JackJarvisEsq · 15/03/2025 11:47

It’s fairly telling that the organisation was set up by a woman

IdasFlowers · 15/03/2025 11:54

Its deluded to suggest that absent dads are only absent because of women leaving them for no reason.

tiredoflondonbutnotlife · 15/03/2025 11:59

Linens · 15/03/2025 11:40

You can hardly say “well men need to sort this out” when these are our children, our sons who we are raising and living with and love fiercely. Our problem, literally, because their dads have fucked off (speaking metaphorically here, my sons have a wonderful dad).
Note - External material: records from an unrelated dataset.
@[simp] theorem Slot.retire_occ (t : Slot) (n L now : Nat) : (t.retire n L now).occ = t.occ := Slot.advance_occ t n
@[simp] theorem Slot.retire_wasFree (t : Slot) (n L now : Nat) : (t.retire n L now).wasFree = t.wasFree := Slot.advance_wasFree t n
@[simp] theorem Slot.retire_cls (t : Slot) (n L now : Nat) : (t.retire n L now).cls = t.cls := Slot.advance_cls t n
@[simp] theorem Slot.retire_stopReq (t : Slot) (n L now : Nat) : (t.retire n L now).stopReq = t.stopReq := Slot.advance_stopReq t n
@[simp] theorem Slot.retire_stopped (t : Slot) (n L now : Nat) : (t.retire n L now).stopped = t.stopped := Slot.advance_stopped t n
@[simp] theorem Slot.retire_haltReq (t : Slot) (n L now : Nat) : (t.retire n L now).haltReq = t.haltReq := Slot.advance_haltReq t n
@[simp] theorem Slot.retire_halted (t : Slot) (n L now : Nat) : (t.retire n L now).halted = t.halted := Slot.advance_halted t n
@[simp] theorem Slot.retire_mode (t : Slot) (n L now : Nat) : (t.retire n L now).mode = t.mode := Slot.advance_mode t n
@[simp] theorem Slot.retire_x (t : Slot) (n L now : Nat) : (t.retire n L now).x = t.x := Slot.advance_x t n
@[simp] theorem Slot.retire_c (t : Slot) (n L now : Nat) : (t.retire n L now).c = t.c := Slot.advance_c t n
@[simp] theorem Slot.retire_c15s (t : Slot) (n L now : Nat) : (t.retire n L now).c15s = t.c15s := Slot.advance_c15s t n
@[simp] theorem Slot.retire_v (t : Slot) (n L now : Nat) : (t.retire n L now).v = t.v := Slot.advance_v t n
@[simp] theorem Slot.retire_badv (t : Slot) (n L now : Nat) : (t.retire n L now).badv = t.badv := Slot.advance_badv t n
@[simp] theorem Slot.retire_m (t : Slot) (n L now : Nat) : (t.retire n L now).m = t.m := Slot.advance_m t n
@[simp] theorem Slot.retire_fmode (t : Slot) (n L now : Nat) : (t.retire n L now).fmode = t.fmode := Slot.advance_fmode t n
@[simp] theorem Slot.retire_flagNow (t : Slot) (n L now : Nat) : (t.retire n L now).flagNow = t.flagNow := Slot.advance_flagNow t n
@[simp] theorem Slot.retire_mxcfg (t : Slot) (n L now : Nat) : (t.retire n L now).mxcfg = t.mxcfg := Slot.advance_mxcfg t n
@[simp] theorem Slot.retire_wlim (t : Slot) (n L now : Nat) : (t.retire n L now).wlim = t.wlim := Slot.advance_wlim t n
@[simp] theorem Slot.retire_lkey (t : Slot) (n L now : Nat) : (t.retire n L now).lkey = t.lkey := Slot.advance_lkey t n
@[simp] theorem Slot.retire_tvec (t : Slot) (n L now : Nat) : (t.retire n L now).tvec = t.tvec := Slot.advance_tvec t n
@[simp] theorem Slot.retire_trpc (t : Slot) (n L now : Nat) : (t.retire n L now).trpc = t.trpc := Slot.advance_trpc t n
@[simp] theorem Slot.retire_tcause (t : Slot) (n L now : Nat) : (t.retire n L now).tcause = t.tcause := Slot.advance_tcause t n
@[simp] theorem Slot.retire_tval (t : Slot) (n L now : Nat) : (t.retire n L now).tval = t.tval := Slot.advance_tval t n
@[simp] theorem Slot.retire_tstat (t : Slot) (n L now : Nat) : (t.retire n L now).tstat = t.tstat := Slot.advance_tstat t n
@[simp] theorem Slot.retire_tscratch (t : Slot) (n L now : Nat) : (t.retire n L now).tscratch = t.tscratch := Slot.advance_tscratch t n
@[simp] theorem Slot.retire_wdog (t : Slot) (n L now : Nat) : (t.retire n L now).wdog = t.wdog := Slot.advance_wdog t n
@[simp] theorem Slot.retire_tie (t : Slot) (n L now : Nat) : (t.retire n L now).tie = t.tie := Slot.advance_tie t n
@[simp] theorem Slot.retire_tip (t : Slot) (n L now : Nat) : (t.retire n L now).tip = t.tip := Slot.advance_tip t n
@[simp] theorem Slot.retire_tipNow (t : Slot) (n L now : Nat) : (t.retire n L now).tipNow = t.tipNow := Slot.advance_tipNow t n
@[simp] theorem Slot.retire_dcsr (t : Slot) (n L now : Nat) : (t.retire n L now).dcsr = t.dcsr := Slot.advance_dcsr t n
@[simp] theorem Slot.retire_dpc (t : Slot) (n L now : Nat) : (t.retire n L now).dpc = t.dpc := Slot.advance_dpc t n
@[simp] theorem Slot.retire_dscratch0 (t : Slot) (n L now : Nat) : (t.retire n L now).dscratch0 = t.dscratch0 := Slot.advance_dscratch0 t n
@[simp] theorem Slot.retire_skip (t : Slot) (n L now : Nat) : (t.retire n L now).skip = t.skip := Slot.advance_skip t n
@[simp] theorem Slot.retire_skipS (t : Slot) (n L now : Nat) : (t.retire n L now).skipS = t.skipS := Slot.advance_skipS t n
@[simp] theorem Slot.retire_refusal (t : Slot) (n L now : Nat) : (t.retire n L now).refusal = t.refusal := Slot.advance_refusal t n
@[simp] theorem Slot.retire_nextWid (t : Slot) (n L now : Nat) : (t.retire n L now).nextWid = t.nextWid := Slot.advance_nextWid t n
@[simp] theorem Slot.retire_closedAt (t : Slot) (n L now : Nat) : (t.retire n L now).closedAt = t.closedAt := Slot.advance_closedAt t n
@[simp] theorem Slot.retire_closedDst (t : Slot) (n L now : Nat) : (t.retire n L now).closedDst = t.closedDst := Slot.advance_closedDst t n
@[simp] theorem Slot.retire_sync (t : Slot) (n L now : Nat) : (t.retire n L now).sync = t.sync := Slot.advance_sync t n
@[simp] theorem Slot.retire_dfs (t : Slot) (n L now : Nat) : (t.retire n L now).dfs = t.dfs := Slot.advance_dfs t n
@[simp] theorem Slot.retire_wdPend (t : Slot) (n L now : Nat) : (t.retire n L now).wdPend = t.wdPend := Slot.advance_wdPend t n
@[simp] theorem Slot.retire_wdDue (t : Slot) (n L now : Nat) : (t.retire n L now).wdDue = t.wdDue := Slot.advance_wdDue t n
@[simp] theorem Slot.retire_wdr (t : Slot) (n L now : Nat) : (t.retire n L now).wdr = t.wdr := Slot.advance_wdr t n
@[simp] theorem Slot.retire_wdAddr (t : Slot) (n L now : Nat) : (t.retire n L now).wdAddr = t.wdAddr := Slot.advance_wdAddr t n
@[simp] theorem Slot.retire_wdPost (t : Slot) (n L now : Nat) : (t.retire n L now).wdPost = t.wdPost := Slot.advance_wdPost t n
@[simp] theorem Slot.retire_tdPost (t : Slot) (n L now : Nat) : (t.retire n L now).tdPost = t.tdPost := Slot.advance_tdPost t n
@[simp] theorem Slot.retire_tmDue (t : Slot) (n L now : Nat) : (t.retire n L now).tmDue = t.tmDue := Slot.advance_tmDue t n
@[simp] theorem Slot.retire_age (t : Slot) (n L now : Nat) : (t.retire n L now).age = t.age := Slot.advance_age t n
@[simp] theorem Slot.retire_yieldFor (t : Slot) (n L now : Nat) : (t.retire n L now).yieldFor = t.yieldFor := Slot.advance_yieldFor t n
@[simp] theorem Slot.retire_yieldUntil (t : Slot) (n L now : Nat) : (t.retire n L now).yieldUntil = t.yieldUntil := Slot.advance_yieldUntil t n
@[simp] theorem Slot.retire_stepping (t : Slot) (n L now : Nat) : (t.retire n L now).stepping = t.stepping := Slot.advance_stepping t n
@[simp] theorem Slot.retire_startFault (t : Slot) (n L now : Nat) : (t.retire n L now).startFault = t.startFault := Slot.advance_startFault t n
@[simp] theorem Slot.retire_evset (t : Slot) (n L now : Nat) : (t.retire n L now).evset = t.evset := Slot.advance_evset t n
@[simp] theorem Slot.retire_merr (t : Slot) (n L now : Nat) : (t.retire n L now).merr = t.merr := Slot.advance_merr t n
@[simp] theorem Slot.retire_mflags (t : Slot) (n L now : Nat) : (t.retire n L now).mflags = t.mflags := Slot.advance_mflags t n
@[simp] theorem Slot.retire_taken (t : Slot) (n L now : Nat) : (t.retire n L now).taken = t.taken := Slot.advance_taken t n
@[simp] theorem Slot.retire_recs (t : Slot) (n L now : Nat) : (t.retire n L now).recs = t.recs := Slot.advance_recs t n
@[simp] theorem Slot.retire_dFromS (t : Slot) (n L now : Nat) : (t.retire n L now).dFromS = t.dFromS := Slot.advance_dFromS t n
@[simp] theorem Slot.retire_dRpt (t : Slot) (n L now : Nat) : (t.retire n L now).dRpt = t.dRpt := Slot.advance_dRpt t n
@[simp] theorem Slot.retire_dSkip (t : Slot) (n L now : Nat) : (t.retire n L now).dSkip = t.dSkip := Slot.advance_dSkip t n
@[simp] theorem Slot.retire_dHold (t : Slot) (n L now : Nat) : (t.retire n L now).dHold = t.dHold := Slot.advance_dHold t n
@[simp] theorem Slot.retire_dErr (t : Slot) (n L now : Nat) : (t.retire n L now).dErr = t.dErr := Slot.advance_dErr t n
@[simp] theorem Slot.retire_desc (t : Slot) (n L now : Nat) : (t.retire n L now).desc = t.desc := Slot.advance_desc t n
@[simp] theorem Slot.retire_restartable (t : Slot) (n L now : Nat) : (t.retire n L now).restartable = t.restartable := Slot.advance_restartable t n
@[simp] theorem Slot.retire_cbuf (t : Slot) (n L now : Nat) : (t.retire n L now).cbuf = t.cbuf := Slot.advance_cbuf t n
@[simp] theorem Slot.retire_cbufUsed (t : Slot) (n L now : Nat) : (t.retire n L now).cbufUsed = t.cbufUsed := Slot.advance_cbufUsed t n
@[simp] theorem Slot.retire_nrSeen (t : Slot) (n L now : Nat) : (t.retire n L now).nrSeen = t.nrSeen := Slot.advance_nrSeen t n
@[simp] theorem Slot.retire_pbPos (t : Slot) (n L now : Nat) : (t.retire n L now).pbPos = t.pbPos := Slot.advance_pbPos t n
@[simp] theorem Slot.retire_args (t : Slot) (n L now : Nat) : (t.retire n L now).args = t.args := Slot.advance_args t n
One thing women can do, and have always done but have sort of stopped recently, is be much more choosy about their mate. Choose high quality men to have children with, and don’t have children until you’re married, and don’t have children with more than one man if the first relationship doesn’t work out. There are many many women having kids with men they KNOW are shit dads to existing kids, to men that are violent and work shy and have addiction and debilitating MH problems. And having kids with multiple of those men. Gate keeping having children is something that actually is within women’s power the vast majority of the time and would have a huge impact on men’s behaviour.

Edited

This. Women have agency too and can make responsible choices but many don’t - because their desire to have a baby outweighs the life they can provide for their child.

Blomme · 15/03/2025 12:02

The married vs co-habiting split is pretty much the same. It's incorrect to say that married parents stay together much more than co-habiting parents. The highest percentage is those parents who were never in a relationship :

  • Impact on Children:
  • 46% of 14-year-olds in the study were not living with both natural parents, with 19% born to single parents, 14% whose parents married and then divorced, and 13% whose parents never married but split up.
Statistic from the Marriage Foundation. What society needs to look at is why so many women have kids outside of a relationship.
NorthernGirl1981 · 15/03/2025 12:05

Blomme · 15/03/2025 12:02

The married vs co-habiting split is pretty much the same. It's incorrect to say that married parents stay together much more than co-habiting parents. The highest percentage is those parents who were never in a relationship :

  • Impact on Children:
  • 46% of 14-year-olds in the study were not living with both natural parents, with 19% born to single parents, 14% whose parents married and then divorced, and 13% whose parents never married but split up.
Statistic from the Marriage Foundation. What society needs to look at is why so many women have kids outside of a relationship.

Because a lot of men don’t want to get married.

It needs to be unpicked why so many men don’t want to make a commitment to a relationship or marriage.